Because Oracle is the world’s leading relational database, many vendors will offer tools that claim to monitor Oracle and alert the DBA to performance problems. Even Oracle itself is entering the monitoring marketplace with an Oracle Expert tool that was released in the second quarter of 1996.

These tools fall into a couple of broad categories. First are the reactive tools that diagnose a problem after it has been reported. The second group of tools is able to proactively monitor the database and search for trouble before it ever impacts the user.

An example of the reactive class is the AdHawk tool by Eventus Software. AdHawk allows the DBA to rapidly view database locks and SQL in graphical format, quickly pinpointing the cause of a specific performance problem. This tool is especially useful for situations where only a few users are plagued with poor performance, while other users on the database are not experiencing problems.

The second, proactive category consists of tools that constantly monitor the database and create “alerts” for unusual conditions. These tools allow the developer to set predefined thresholds, which trigger an alert when the threshold has been exceeded. These alerts may take a number of different forms, including a report, a telephone call, or a pager. Some of the more sophisticated tools, such as BMC’s Patrol, allow the developer to program corrective actions directly into the rule base and automatically take corrective action when the alert occurs. For example, if a table’s next extent is 10 megabytes but only 8 megabytes of free space exist in the tablespace, the alert will alter the table’s next extent size to 5 megabytes and alert the DBA on call. This automatic action buys valuable time for the DBA to investigate the problem before a stoppage occurs. Table 11.1 offers a compact glimpse of the various monitoring tools on today’s market, complete with vendor.

Table 11.1 Representative Oracle monitoring tools.
Tool Vendor
DBAnalyzer Database Solutions
iVIEW Performance Logger Independence Technologies
Patrol BMC software
EcoTOOLS Compuware
DBVision Platinum Technology
AdHawk Eventus Software
R*SQLab R*Tech Systems

Proactive Vs. Reactive Measuring Techniques

When deciding how to monitor your servers, the first conscious choice you will need to make is whether to adopt a proactive or a reactive system. It is unfair to place a judgment on either one of these methods, since each has a legitimate place in Oracle monitoring. Let’s review each one in greater detail.

A proactive system is one that makes forecasts based upon statistical information and decides that intervention is necessary in order to prevent a performance problem. For example, a proactive system could detect that a table will reach its maximum allocation of extents tomorrow, thereby hanging the system unless the DBA compresses the table extents.

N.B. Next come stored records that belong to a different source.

/-- R291, R294: an arrival of a warp of a workgroup. At level 1 its phase completes at once; at level 2 it completes where every other
warp that has not exited has arrived, and then every warp's record clears; at level 3 and above the workgroup, once all its
warps have arrived, is counted in the entry, whose phase completes where all have arrived or retired. Until then the
arriving warp's record holds the parity that it found. The 32 bytes of the entry change in memory with it where its page is
mapped, which is the model's choice (log entry 96: the home die's cache writes through). -/
def Sys2Proof.Stmt.Arrival (s : State) (k n : Nat) : Prop :=
  let id := s.cur.warp
  let g := s.myGroup
  let u := s.arriveAt id k n
  let ph := g.parity k n s.me.f1
  let l := s.myLaunch
  let all : Prop := ∀ j ∈ g.warps, j ≠ id → (s.warp j).status ≠ .exited → (barRec s j k n).arr = true
  let m := l.monument g k n
  (k ≤ 2 → u.mem = s.mem ∧ u.launches = s.launches) ∧
  (k = 1 → u.myGroup.parity k n s.me.f1 = !ph) ∧
  (k = 2 → all → u.myGroup.parity k n 0 = !ph ∧ ∀ j ∈ g.warps, (barRec u j k n).arr = false) ∧
  (2 ≤ k → ¬all → u.myGroup.parity k n 0 = ph ∧ barRec u id k n = { arr := true, p := ph } ∧ u.launches = s.launches ∧
    u.mem = s.mem) ∧
  (3 ≤ k → all → g.arrived.contains (16 * k + n) = false →
    let m1 := { m with arrived := m.arrived + 1 }
    let full : Prop := m.arrived + 1 + m.retired = m.expect
    let m2 := if full then { m with ph := !m.ph, arrived := 0, parkw := 0 } else m1
    let i := l.entryIndex g k n
    (u.launchOf g.lid).monument g k n = m2 ∧
    ∀ ls, s.monRoute l i 1 = .cells ls → (full → (s.monPut g.lid g k n m1).monRoute l i 1 = .cells ls) → Put ls m2.bytes s u)

/-- R294, R291, R293, R229, R306: BAR, BARARR and BARWAIT raise ILLEGAL_INSTRUCTION for a barrier that the launch does not have; a warp
that has arrived in a phase that is not complete waits before it arrives again; BARARR releases, arrives and writes the
parity that it found; BAR then goes on as BARWAIT, which acquires and goes on once the parity differs from its operand
and waits until then; BARWAIT of a poisoned operand raises POISON_USE. -/
def Obligations.Barriers : Prop :=
  ∀ (o : EOp) (s : State),
    let e := s.env
    let k := (o.fn.extractLsb' 4 3).toNat
    let n := ((EOp.auxBits o).extractLsb' 0 4).toNat
    let absent : Prop := e.l.top < k ∨ (3 ≤ k ∧ e.l.monuC.getD (k - 3) 0 ≤ n) ∨ (e.l.kind = .task ∧ 2 ≤ k)
    let r := barRec s s.cur.warp k n
    let ph := e.g.parity k n e.w.f1
    let sc : Scope := if k ≤ 1 then .warp else if k = 2 then .group else .device
    let v := scalarVal e .n32 o.a
    let guard (i : Instr) (p : Prop) : Prop := Issues i s →
      (absent → Traps i (wordTrap s (k + 0x100 * n + 0x10000 * e.l.top)) s) ∧ (¬absent → p)
    let again : Prop := r.arr = true ∧ ph = r.p
    let passes (i : Instr) (old : Bool) (s' : State) : Prop :=
      (s'.myGroup.parity k n e.w.f1 ≠ old → Ends i s (s'.acquireAt e.w.core sc)) ∧
      (s'.myGroup.parity k n e.w.f1 = old → WaitsFor i (.barrier k n old) (.arrived old) s s')
    guard (.bar o) (
      (∀ old, s.me.cont = .arrived old → passes (.bar o) old s) ∧
      ((∀ old, s.me.cont ≠ .arrived old) →
        (again → WaitsFor (.bar o) (.barrier k n r.p) .none s s) ∧
        (¬again → Releasing (.bar o) sc (fun s' => passes (.bar o) ph (s'.arriveAt s.cur.warp k n)) s))) ∧
    guard (.bararr o) (
      (again → WaitsFor (.bararr o) (.barrier k n r.p) .none s s) ∧
      (¬again → Releasing (.bararr o) sc (fun s' =>
        let x := s'.arriveAt s.cur.warp k n
        ∃ u, exec (.bararr o) s = .next u ∧ SameMemory x u ∧ WentOn s u.me ∧ (∀ p : Fin 3, SlotKept s.me u.me p) ∧
          WroteScalar o.dst 1 { bits := if ph then 1 else 0 } x u) s)) ∧
    guard (.barwait o) (
      (v.p = true → Traps (.barwait o) { code := .poisonUse, info0 := o.a.code.setWidth 64 } s) ∧
      (v.p = false → passes (.barwait o) (v.bits.getLsbD 0) s)) ∧
    ((tget s.warps s.cur.warp).isSome = true → s.me.status ≠ .exited → s.cur.warp ∈ e.g.warps → 1 ≤ k → Arrival s k n)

A reactive system is used after performance problems have been noticed. These types of systems give detailed information about the current status of the Oracle instance and allow the DBA to quickly see—and hopefully correct—the problem.

Creating An Oracle-Based Monitor

Now that we have covered the basics, we can take a look at designing an expert system for monitoring Oracle performance. We will need to address the following issues:

  What data will we collect, and how will we collect it?
  How do we create a centralized repository for performance information?
  How will the centralized database be accessed?
  How do we automate the exception reporting?

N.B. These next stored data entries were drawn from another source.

@[simp] theorem Warp.setScc_gid (w : Warp) (b p : Bool) : (w.setScc b p).gid = w.gid := rfl
@[simp] theorem Warp.setScc_f1 (w : Warp) (b p : Bool) : (w.setScc b p).f1 = w.f1 := rfl
@[simp] theorem Warp.setScc_role (w : Warp) (b p : Bool) : (w.setScc b p).role = w.role := rfl
@[simp] theorem Warp.setScc_place (w : Warp) (b p : Bool) : (w.setScc b p).place = w.place := rfl
@[simp] theorem Warp.setScc_pc (w : Warp) (b p : Bool) : (w.setScc b p).pc = w.pc := rfl
@[simp] theorem Warp.setScc_exec (w : Warp) (b p : Bool) : (w.setScc b p).exec = w.exec := rfl
@[simp] theorem Warp.setScc_fstat (w : Warp) (b p : Bool) : (w.setScc b p).fstat = w.fstat := rfl
@[simp] theorem Warp.setScc_s (w : Warp) (b p : Bool) : (w.setScc b p).s = w.s := rfl
@[simp] theorem Warp.setScc_sP (w : Warp) (b p : Bool) : (w.setScc b p).sP = w.sP := rfl
@[simp] theorem Warp.setScc_sE (w : Warp) (b p : Bool) : (w.setScc b p).sE = w.sE := rfl
@[simp] theorem Warp.setScc_v (w : Warp) (b p : Bool) : (w.setScc b p).v = w.v := rfl
@[simp] theorem Warp.setScc_vP (w : Warp) (b p : Bool) : (w.setScc b p).vP = w.vP := rfl
@[simp] theorem Warp.setScc_vE (w : Warp) (b p : Bool) : (w.setScc b p).vE = w.vE := rfl
@[simp] theorem Warp.setScc_x (w : Warp) (b p : Bool) : (w.setScc b p).x = w.x := rfl
@[simp] theorem Warp.setScc_latch (w : Warp) (b p : Bool) : (w.setScc b p).latch = w.latch := rfl
@[simp] theorem Warp.setScc_latchP (w : Warp) (b p : Bool) : (w.setScc b p).latchP = w.latchP := rfl
@[simp] theorem Warp.setScc_latchAge (w : Warp) (b p : Bool) : (w.setScc b p).latchAge = w.latchAge := rfl
@[simp] theorem Warp.setScc_bars (w : Warp) (b p : Bool) : (w.setScc b p).bars = w.bars := rfl
@[simp] theorem Warp.setScc_watches (w : Warp) (b p : Bool) : (w.setScc b p).watches = w.watches := rfl
@[simp] theorem Warp.setScc_lastPage (w : Warp) (b p : Bool) : (w.setScc b p).lastPage = w.lastPage := rfl
@[simp] theorem Warp.setScc_fetched (w : Warp) (b p : Bool) : (w.setScc b p).fetched = w.fetched := rfl
@[simp] theorem Warp.setScc_loopBuf (w : Warp) (b p : Bool) : (w.setScc b p).loopBuf = w.loopBuf := rfl
@[simp] theorem Warp.setScc_retPred (w : Warp) (b p : Bool) : (w.setScc b p).retPred = w.retPred := rfl
@[simp] theorem Warp.setScc_flight (w : Warp) (b p : Bool) : (w.setScc b p).flight = w.flight := rfl
@[simp] theorem Warp.setScc_nextProd (w : Warp) (b p : Bool) : (w.setScc b p).nextProd = w.nextProd := rfl
@[simp] theorem Warp.setScc_plumb (w : Warp) (b p : Bool) : (w.setScc b p).plumb = w.plumb := rfl
@[simp] theorem Warp.setScc_status (w : Warp) (b p : Bool) : (w.setScc b p).status = w.status := rfl
@[simp] theorem Warp.setScc_woken (w : Warp) (b p : Bool) : (w.setScc b p).woken = w.woken := rfl
@[simp] theorem Warp.setScc_before (w : Warp) (b p : Bool) : (w.setScc b p).before = w.before := rfl
@[simp] theorem Warp.setScc_word (w : Warp) (b p : Bool) : (w.setScc b p).word = w.word := rfl
@[simp] theorem Warp.setScc_cont (w : Warp) (b p : Bool) : (w.setScc b p).cont = w.cont := rfl
@[simp] theorem Warp.setScc_walkRes (w : Warp) (b p : Bool) : (w.setScc b p).walkRes = w.walkRes := rfl
@[simp] theorem Warp.setScc_half (w : Warp) (b p : Bool) : (w.setScc b p).half = w.half := rfl
@[simp] theorem Warp.setScc_redo (w : Warp) (b p : Bool) : (w.setScc b p).redo = w.redo := rfl
@[simp] theorem Warp.setScc_stopping (w : Warp) (b p : Bool) : (w.setScc b p).stopping = w.stopping := rfl
@[simp] theorem Warp.setScc_prvLane (w : Warp) (b p : Bool) : (w.setScc b p).prvLane = w.prvLane := rfl
@[simp] theorem Warp.setScc_waitClock (w : Warp) (b p : Bool) : (w.setScc b p).waitClock = w.waitClock := rfl
@[simp] theorem Warp.setScc_elig (w : Warp) (b p : Bool) : (w.setScc b p).elig = w.elig := rfl
@[simp] theorem Warp.setScc_eligSince (w : Warp) (b p : Bool) : (w.setScc b p).eligSince = w.eligSince := rfl
@[simp] theorem Warp.setScc_overdue (w : Warp) (b p : Bool) : (w.setScc b p).overdue = w.overdue := rfl
@[simp] theorem Warp.setScc_answers (w : Warp) (b p : Bool) : (w.setScc b p).answers = w.answers := rfl
@[simp] theorem Warp.setScc_badRegs (w : Warp) (b p : Bool) : (w.setScc b p).badRegs = w.badRegs := rfl
@[simp] theorem Warp.setScc_win (w : Warp) (b p : Bool) : (w.setScc b p).win = w.win := rfl

@[simp] theorem Warp.orFstat_gid (w : Warp) (f : Flags) : (w.orFstat f).gid = w.gid := rfl
@[simp] theorem Warp.orFstat_f1 (w : Warp) (f : Flags) : (w.orFstat f).f1 = w.f1 := rfl
@[simp] theorem Warp.orFstat_role (w : Warp) (f : Flags) : (w.orFstat f).role = w.role := rfl
@[simp] theorem Warp.orFstat_place (w : Warp) (f : Flags) : (w.orFstat f).place = w.place := rfl
@[simp] theorem Warp.orFstat_pc (w : Warp) (f : Flags) : (w.orFstat f).pc = w.pc := rfl
@[simp] theorem Warp.orFstat_exec (w : Warp) (f : Flags) : (w.orFstat f).exec = w.exec := rfl
@[simp] theorem Warp.orFstat_scc (w : Warp) (f : Flags) : (w.orFstat f).scc = w.scc := rfl
@[simp] theorem Warp.orFstat_sccP (w : Warp) (f : Flags) : (w.orFstat f).sccP = w.sccP := rfl
@[simp] theorem Warp.orFstat_s (w : Warp) (f : Flags) : (w.orFstat f).s = w.s := rfl
@[simp] theorem Warp.orFstat_sP (w : Warp) (f : Flags) : (w.orFstat f).sP = w.sP := rfl
@[simp] theorem Warp.orFstat_sE (w : Warp) (f : Flags) : (w.orFstat f).sE = w.sE := rfl
@[simp] theorem Warp.orFstat_v (w : Warp) (f : Flags) : (w.orFstat f).v = w.v := rfl
@[simp] theorem Warp.orFstat_vP (w : Warp) (f : Flags) : (w.orFstat f).vP = w.vP := rfl
@[simp] theorem Warp.orFstat_vE (w : Warp) (f : Flags) : (w.orFstat f).vE = w.vE := rfl
@[simp] theorem Warp.orFstat_x (w : Warp) (f : Flags) : (w.orFstat f).x = w.x := rfl
@[simp] theorem Warp.orFstat_latch (w : Warp) (f : Flags) : (w.orFstat f).latch = w.latch := rfl
@[simp] theorem Warp.orFstat_latchP (w : Warp) (f : Flags) : (w.orFstat f).latchP = w.latchP := rfl
@[simp] theorem Warp.orFstat_latchAge (w : Warp) (f : Flags) : (w.orFstat f).latchAge = w.latchAge := rfl
@[simp] theorem Warp.orFstat_bars (w : Warp) (f : Flags) : (w.orFstat f).bars = w.bars := rfl
@[simp] theorem Warp.orFstat_watches (w : Warp) (f : Flags) : (w.orFstat f).watches = w.watches := rfl
@[simp] theorem Warp.orFstat_lastPage (w : Warp) (f : Flags) : (w.orFstat f).lastPage = w.lastPage := rfl
@[simp] theorem Warp.orFstat_fetched (w : Warp) (f : Flags) : (w.orFstat f).fetched = w.fetched := rfl
@[simp] theorem Warp.orFstat_loopBuf (w : Warp) (f : Flags) : (w.orFstat f).loopBuf = w.loopBuf := rfl
@[simp] theorem Warp.orFstat_retPred (w : Warp) (f : Flags) : (w.orFstat f).retPred = w.retPred := rfl
@[simp] theorem Warp.orFstat_flight (w : Warp) (f : Flags) : (w.orFstat f).flight = w.flight := rfl
@[simp] theorem Warp.orFstat_nextProd (w : Warp) (f : Flags) : (w.orFstat f).nextProd = w.nextProd := rfl
@[simp] theorem Warp.orFstat_plumb (w : Warp) (f : Flags) : (w.orFstat f).plumb = w.plumb := rfl
@[simp] theorem Warp.orFstat_status (w : Warp) (f : Flags) : (w.orFstat f).status = w.status := rfl
@[simp] theorem Warp.orFstat_woken (w : Warp) (f : Flags) : (w.orFstat f).woken = w.woken := rfl
@[simp] theorem Warp.orFstat_before (w : Warp) (f : Flags) : (w.orFstat f).before = w.before := rfl
@[simp] theorem Warp.orFstat_word (w : Warp) (f : Flags) : (w.orFstat f).word = w.word := rfl
@[simp] theorem Warp.orFstat_cont (w : Warp) (f : Flags) : (w.orFstat f).cont = w.cont := rfl
@[simp] theorem Warp.orFstat_walkRes (w : Warp) (f : Flags) : (w.orFstat f).walkRes = w.walkRes := rfl
@[simp] theorem Warp.orFstat_half (w : Warp) (f : Flags) : (w.orFstat f).half = w.half := rfl
@[simp] theorem Warp.orFstat_redo (w : Warp) (f : Flags) : (w.orFstat f).redo = w.redo := rfl
@[simp] theorem Warp.orFstat_stopping (w : Warp) (f : Flags) : (w.orFstat f).stopping = w.stopping := rfl
@[simp] theorem Warp.orFstat_prvLane (w : Warp) (f : Flags) : (w.orFstat f).prvLane = w.prvLane := rfl
@[simp] theorem Warp.orFstat_waitClock (w : Warp) (f : Flags) : (w.orFstat f).waitClock = w.waitClock := rfl
@[simp] theorem Warp.orFstat_elig (w : Warp) (f : Flags) : (w.orFstat f).elig = w.elig := rfl
@[simp] theorem Warp.orFstat_eligSince (w : Warp) (f : Flags) : (w.orFstat f).eligSince = w.eligSince := rfl
@[simp] theorem Warp.orFstat_overdue (w : Warp) (f : Flags) : (w.orFstat f).overdue = w.overdue := rfl
@[simp] theorem Warp.orFstat_answers (w : Warp) (f : Flags) : (w.orFstat f).answers = w.answers := rfl
@[simp] theorem Warp.orFstat_badRegs (w : Warp) (f : Flags) : (w.orFstat f).badRegs = w.badRegs := rfl
@[simp] theorem Warp.orFstat_win (w : Warp) (f : Flags) : (w.orFstat f).win = w.win := rfl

As we already know, the V$ tables are of limited value, since they keep running statistics for the total time that the Oracle instance has been running.

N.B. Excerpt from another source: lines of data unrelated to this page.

theorem trbaseWrite : Statement .trbaseWrite := by
  intro r h
  cases h

theorem trtailWrite : Statement .trtailWrite := by
  intro r h
  cases h

theorem trflagClear : Statement .trflagClear := by
  intro r h
  cases h

theorem cntclr : Statement .cntclr := by
  intro r h
  cases h

theorem eccstatClear : Statement .eccstatClear := by
  intro r h
  cases h

theorem domlostClear : Statement .domlostClear := by
  intro r h
  cases h

theorem scrubError : Statement .scrubError := by
  intro r h
  cases h

theorem boostInterval : Statement .boostInterval := by
  intro r h
  cases h

theorem boostRefill : Statement .boostRefill := by
  intro r h
  cases h

theorem boostStepDown : Statement .boostStepDown := by
  intro r h
  cases h

theorem resume : Statement .resume := by
  intro r h
  cases h

theorem kill : Statement .kill := by
  intro r h
  cases h

theorem replay : Statement .replay := by
  intro r h
  cases h

theorem debugWindowWrite : Statement .debugWindowWrite := by
  intro r h
  cases h

theorem registerWrite : Statement .registerWrite := by
  intro r h
  cases h

theorem hostWrite : Statement .hostWrite := by
  intro r h
  cases h

theorem matchTimeout : Statement .matchTimeout := by
  intro r h
  cases h

end Sys2Proof.Laws.BuildRaw
end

Instead, we can alter the existing statistics report to collect information, storing it into a database that we define especially for this purpose. Once we have the data in all of our local hosts, we can transfer the performance and tuning data into a single Oracle database. This database will be the foundation for the creation of automated exception reporting, as well as alerts.

Gathering The Oracle Performance Statistics

The fastest and simplest way to check the status of a database is to interrogate the V$ tables. While this provides only a crude measure of the overall health, it is usually one of the first techniques that is used. The script in Listing 11.1 is a collection of the most useful V$ scripts, all packaged into a single collection.

Listing 11.1 snapshot.sql—a full snapshot of the V$ tables.

REM   Remember, you must first run $ORACLE_HOME/rdbms/admin/catblock.sql
REM   before this script will work. . .
SET LINESIZE 75;
SET PAGESIZE 9999;
SET PAUSE OFF;
SET ECHO OFF;
SET TERMOUT ON;
SET SHOWMODE OFF;
SET FEEDBACK OFF;
SET NEWPAGE 1;
SET VERIFY OFF;

--spool /tmp/snap;

PROMPT **********************************************************
PROMPT  Hit Ratio Section
PROMPT **********************************************************
PROMPT
PROMPT         =========================
PROMPT         BUFFER HIT RATIO
PROMPT         =========================
PROMPT (SHOULD BE > 70, ELSE INCREASE db_block_buffers IN init.ora)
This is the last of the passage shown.